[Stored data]
-- ==== Sys2Proof/Tests/Slice0.lean ====
section
/-! SUPPORT. The model's own tests: ill-formed operands are refused, words written out from 30_encoding.md R91 and R97 to R99
decode to the operation they stand for, one step of each operation against 95_test_vectors.md (V, P and E numbers), and a
witness for the hypotheses of each statement. The configuration is the synthetic one of 95_test_vectors.md section 0. -/

namespace Sys2Proof.Tests

open Sys2Proof Sys2Proof.Machine

/-! ### The example configuration and small states -/

/-- `EXAMPLE_BANK_TABLE`. -/
def exampleBanks : Vector BankDescriptor 11 :=
  #v[.mib1 0x000000, .mib1 0x100000, .mib1 0x200000, .mib1 0x300000, .kib512 0x000000, .kib512 0x080000,
    .kib512 0x380000, .kib256 0x000000, .kib256 0x040000, .kib256 0x3C0000, .kib256 0x180000]

/-- `EXAMPLE_CFI`: `0x80` entries, of which `0x20`, `0x22` and `0x24` are not zero. -/
def exampleCfi : CfiTable where
  before := Vector.replicate 32 0
  after := [0, 0x52, 0, 0x59] ++ List.replicate 0x5B 0

/-- The example configuration with a flash image and an overlay image. -/
def exampleConfig (image : List Host.Cell) (overlay : List Byte) : Config where
  bankTable := exampleBanks
  cfiTable := exampleCfi
  flashWindowExtra := 0xFF5555
  flashBase := 0
  ioBase := 0
  bootromBase := 0
  flashInit := image
  bankReset := 0
  ledReset := 0
  recoveryStrap := false
  bootromExtra := 3584
  bootromImage := overlay

/-- The flash image of 95_test_vectors.md section 2.3. -/
def exampleImage : List Host.Cell :=
  [(0x100010, 0xEF), (0x100011, 0xBE), (0x100012, 0xAD), (0x100013, 0xDE), (0x180010, 0x77), (0x1BFFFE, 0x34),
    (0x1BFFFF, 0x12)]

/-- A running state at a position with a bank selected. -/
def at_ (m : Mode) (c : Cycle) (bank : BitVec 4) : State :=
  { State.resetOf (exampleConfig exampleImage []) with mode := m, cycle := c, bank := bank }

/-- What a projection sees of the next state, if there is one. -/
def sees {α : Type} (x : Host.Outcome State Fault Refusal) (f : State → α) : Option α :=
  match x with
  | .next t => some (f t)
  | .fault _ => none
  | .refused _ => none

/-- The refusal, if the outcome is one. -/
def refusal (x : Host.Outcome State Fault Refusal) : Option Refusal :=
  match x with
  | .next _ => none
  | .fault _ => none
  | .refused r => some r

/-- Position and fault record. -/
def whereIs (t : State) : Position × Option FaultKind := (t.position, t.fault)

/-- What is handed back, and the fault record. -/
def back (t : State) : Response × Option FaultKind := (t.response, t.fault)

/-! ### Well-formedness refuses -/

/-- R101: the universal reset is never an ignored write; the same value elsewhere is. -/
theorem test_illFormed_ignored_reset :
    (Instr.fwIgnored 0x00 (.byte 0xF0)).wellFormed = false ∧ (Instr.fwIgnored 0x01 (.byte 0xF0)).wellFormed = true := by
  decide
/-- R31: bits 7:3 of an LED write. -/
theorem test_illFormed_led :
    (Instr.iowLed 0x08).wellFormed = false ∧ (Instr.iowLed 0x07).wellFormed = true ∧
      (Instr.iowLedRsvd 0x07).wellFormed = false ∧ (Instr.iowLedRsvd 0x08).wellFormed = true := by decide
/-- R32: bit 7 of a bank-select write. -/
theorem test_illFormed_bankspi :
    (Instr.iowBankspi 0x80).wellFormed = false ∧ (Instr.iowBankspi 0x7F).wellFormed = true ∧
      (Instr.iowBankspiRsvd 0x7F).wellFormed = false ∧ (Instr.iowBankspiRsvd 0x80).wellFormed = true := by decide
/-- R25: the undefined offsets are 2 to 14. -/
theorem test_illFormed_undefined_offset :
    (Instr.iowUndef 1 0).wellFormed = false ∧ (Instr.iowUndef 2 0).wellFormed = true ∧
      (Instr.iowUndef 14 0).wellFormed = true ∧ (Instr.iowUndef 15 0).wellFormed = false ∧
      (Instr.iorUndef 1).wellFormed = false ∧ (Instr.iorUndef 15).wellFormed = false := by decide
/-- R127, R91: the size is not 1, the offset at most 14, the value of its width, and none on a read. -/
theorem test_illFormed_ioBadsize :
    (Instr.ioBadsize .write .one 0 0).wellFormed = false ∧ (Instr.ioBadsize .write .two 15 0).wellFormed = false ∧
      (Instr.ioBadsize .write .two 0 0x10000).wellFormed = false ∧ (Instr.ioBadsize .read .two 0 1).wellFormed = false ∧
      (Instr.ioBadsize .write .two 14 0xFFFF).wellFormed = true := by decide

/-! ### Decoding: a word of each row, written out digit by digit from R91 and R97 to R99 -/

theorem test_decode_fwBadsize : decode ⟨.writing, .three⟩ 0x700000AAAA000000AA = .ok (.fwBadsize 0xAAAA 0xAA) := by rfl
theorem test_decode_fwProgData :
    decode ⟨.writing, .three⟩ 0x50000400100000BEEF = .ok (.fwProgData 0x40010 (.half 0xBEEF)) := by rfl
theorem test_decode_fwReset : decode ⟨.autoselect, .three⟩ 0x4000000000000000F0 = .ok .fwReset := by rfl
theorem test_decode_fwCfiq : decode ⟨.normal, .one⟩ 0x40000000AA00000098 = .ok .fwCfiq := by rfl
theorem test_decode_fwUnlock1 : decode ⟨.normal, .one⟩ 0x400000AAAA000000AA = .ok .fwUnlock1 := by rfl
theorem test_decode_fwUnlock2 : decode ⟨.normal, .two⟩ 0x400000555500000055 = .ok .fwUnlock2 := by rfl
theorem test_decode_fwEraseSetup : decode ⟨.normal, .three⟩ 0x400000AAAA00000080 = .ok .fwEraseSetup := by rfl
theorem test_decode_fwAutosel : decode ⟨.normal, .three⟩ 0x400000AAAA00000090 = .ok .fwAutosel := by rfl
theorem test_decode_fwProgSetup : decode ⟨.normal, .three⟩ 0x400000AAAA000000A0 = .ok .fwProgSetup := by rfl
theorem test_decode_fwUnlock3 : decode ⟨.normal, .four⟩ 0x400000AAAA000000AA = .ok .fwUnlock3 := by rfl
theorem test_decode_fwUnlock4 : decode ⟨.normal, .five⟩ 0x400000555500000055 = .ok .fwUnlock4 := by rfl
theorem test_decode_fwSectorErase :
    decode ⟨.normal, .six⟩ 0x400001234500000030 = .ok (.fwSectorErase 0x12345) := by rfl
theorem test_decode_fwIgnored : decode ⟨.normal, .three⟩ 0x4000005555000000A0 = .ok (.fwIgnored 0x5555 (.byte 0xA0)) := by
  rfl
theorem test_decode_frBadsize : decode ⟨.queryCFI, .one⟩ 0x300000000400000000 = .ok (.frBadsize 4) := by rfl
theorem test_decode_frArray : decode ⟨.normal, .four⟩ 0x200000001000000000 = .ok (.frArray 0x10 .four) := by rfl
theorem test_decode_frCfi : decode ⟨.queryCFI, .one⟩ 0x100000001000000000 = .ok (.frCfi 0x10 .two) := by rfl
theorem test_decode_frId : decode ⟨.autoselect, .three⟩ 0x000000000200000000 = .ok (.frId 2 .one) := by rfl
theorem test_decode_frBusy : decode ⟨.sectorErase, .one⟩ 0x200000123400000000 = .ok (.frBusy 0x1234 .four) := by rfl
theorem test_decode_iowLed : decode ⟨.normal, .one⟩ 0xC00000000000000005 = .ok (.iowLed 0x05) := by rfl
theorem test_decode_iowLedRsvd : decode ⟨.normal, .one⟩ 0xC0000000000000000F = .ok (.iowLedRsvd 0x0F) := by rfl
theorem test_decode_iowBankspi : decode ⟨.writing, .three⟩ 0xC00000000100000053 = .ok (.iowBankspi 0x53) := by rfl
theorem test_decode_iowBankspiRsvd : decode ⟨.normal, .one⟩ 0xC00000000100000080 = .ok (.iowBankspiRsvd 0x80) := by rfl
theorem test_decode_iowUndef : decode ⟨.normal, .one⟩ 0xC00000000E00000001 = .ok (.iowUndef 14 0x01) := by rfl
theorem test_decode_iorId : decode ⟨.sectorErase, .one⟩ 0x800000000000000000 = .ok .iorId := by rfl
theorem test_decode_iorStatus : decode ⟨.normal, .one⟩ 0x800000000100000000 = .ok .iorStatus := by rfl
theorem test_decode_iorUndef : decode ⟨.normal, .one⟩ 0x800000000200000000 = .ok (.iorUndef 2) := by rfl
theorem test_decode_ioBadsize :
    decode ⟨.normal, .one⟩ 0xD00000000000000105 = .ok (.ioBadsize .write .two 0 0x0105) := by rfl

/-- R97: the offsets and values of the commands are exact, and need their cycle. -/
theorem test_decode_near_misses :
    decode ⟨.normal, .one⟩ 0x400000AAAA00000098 = .ok (.fwIgnored 0xAAAA (.byte 0x98)) ∧
      decode ⟨.normal, .one⟩ 0x40000000AA000000AA = .ok (.fwIgnored 0xAA (.byte 0xAA)) ∧
      decode ⟨.normal, .one⟩ 0x500000AAAA000000AA = .ok (.fwIgnored 0xAAAA (.half 0xAA)) ∧
      decode ⟨.normal, .two⟩ 0x40000000AA00000098 = .ok (.fwIgnored 0xAA (.byte 0x98)) ∧
      decode ⟨.normal, .one⟩ 0x400010AAAA000000AA = .ok (.fwIgnored 0x10AAAA (.byte 0xAA)) :=
  ⟨rfl, rfl, rfl, rfl, rfl⟩

/-- R91: words that are no packing of a transaction. -/
theorem test_decode_rejects :
    decode ⟨.normal, .one⟩ 0x410000AAAA000000AA = .error .reservedBits ∧
      decode ⟨.normal, .one⟩ 0x400000AAAA000001AA = .error .valueWidth ∧
      decode ⟨.normal, .one⟩ 0x000000000000000001 = .error .readValue ∧
      decode ⟨.normal, .one⟩ 0xC00000000F00000000 = .error .ioOffset := ⟨rfl, rfl, rfl, rfl⟩

/-- The table's words, read with no context given (log entry 11). -/
theorem test_decodeTableWord :
    decodeTableWord 72 0x40000000AA00000098 = some .fwCfiq ∧ decodeTableWord 72 0x400000AAAA000000A0 = some .fwProgSetup ∧
      decodeTableWord 72 0x400000000000000030 = some (.fwSectorErase 0) ∧
      decodeTableWord 72 0xC00000000000000000 = some (.iowLed 0) ∧ decodeTableWord 72 0x010000000000000000 = none :=
  ⟨rfl, rfl, rfl, rfl, rfl⟩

_THE PROBLEM_
Out of the data above, set down the lines from the one with "open Sys2Proof Sys2Proof.Machine" to the one with "def exampleBanks : Vector", both included, exactly as written and with no additions.

_ANSWER BOX_
open Sys2Proof Sys2Proof.Machine

/-! ### The example configuration and small states -/

/-- `EXAMPLE_BANK_TABLE`. -/
def exampleBanks : Vector BankDescriptor 11 :=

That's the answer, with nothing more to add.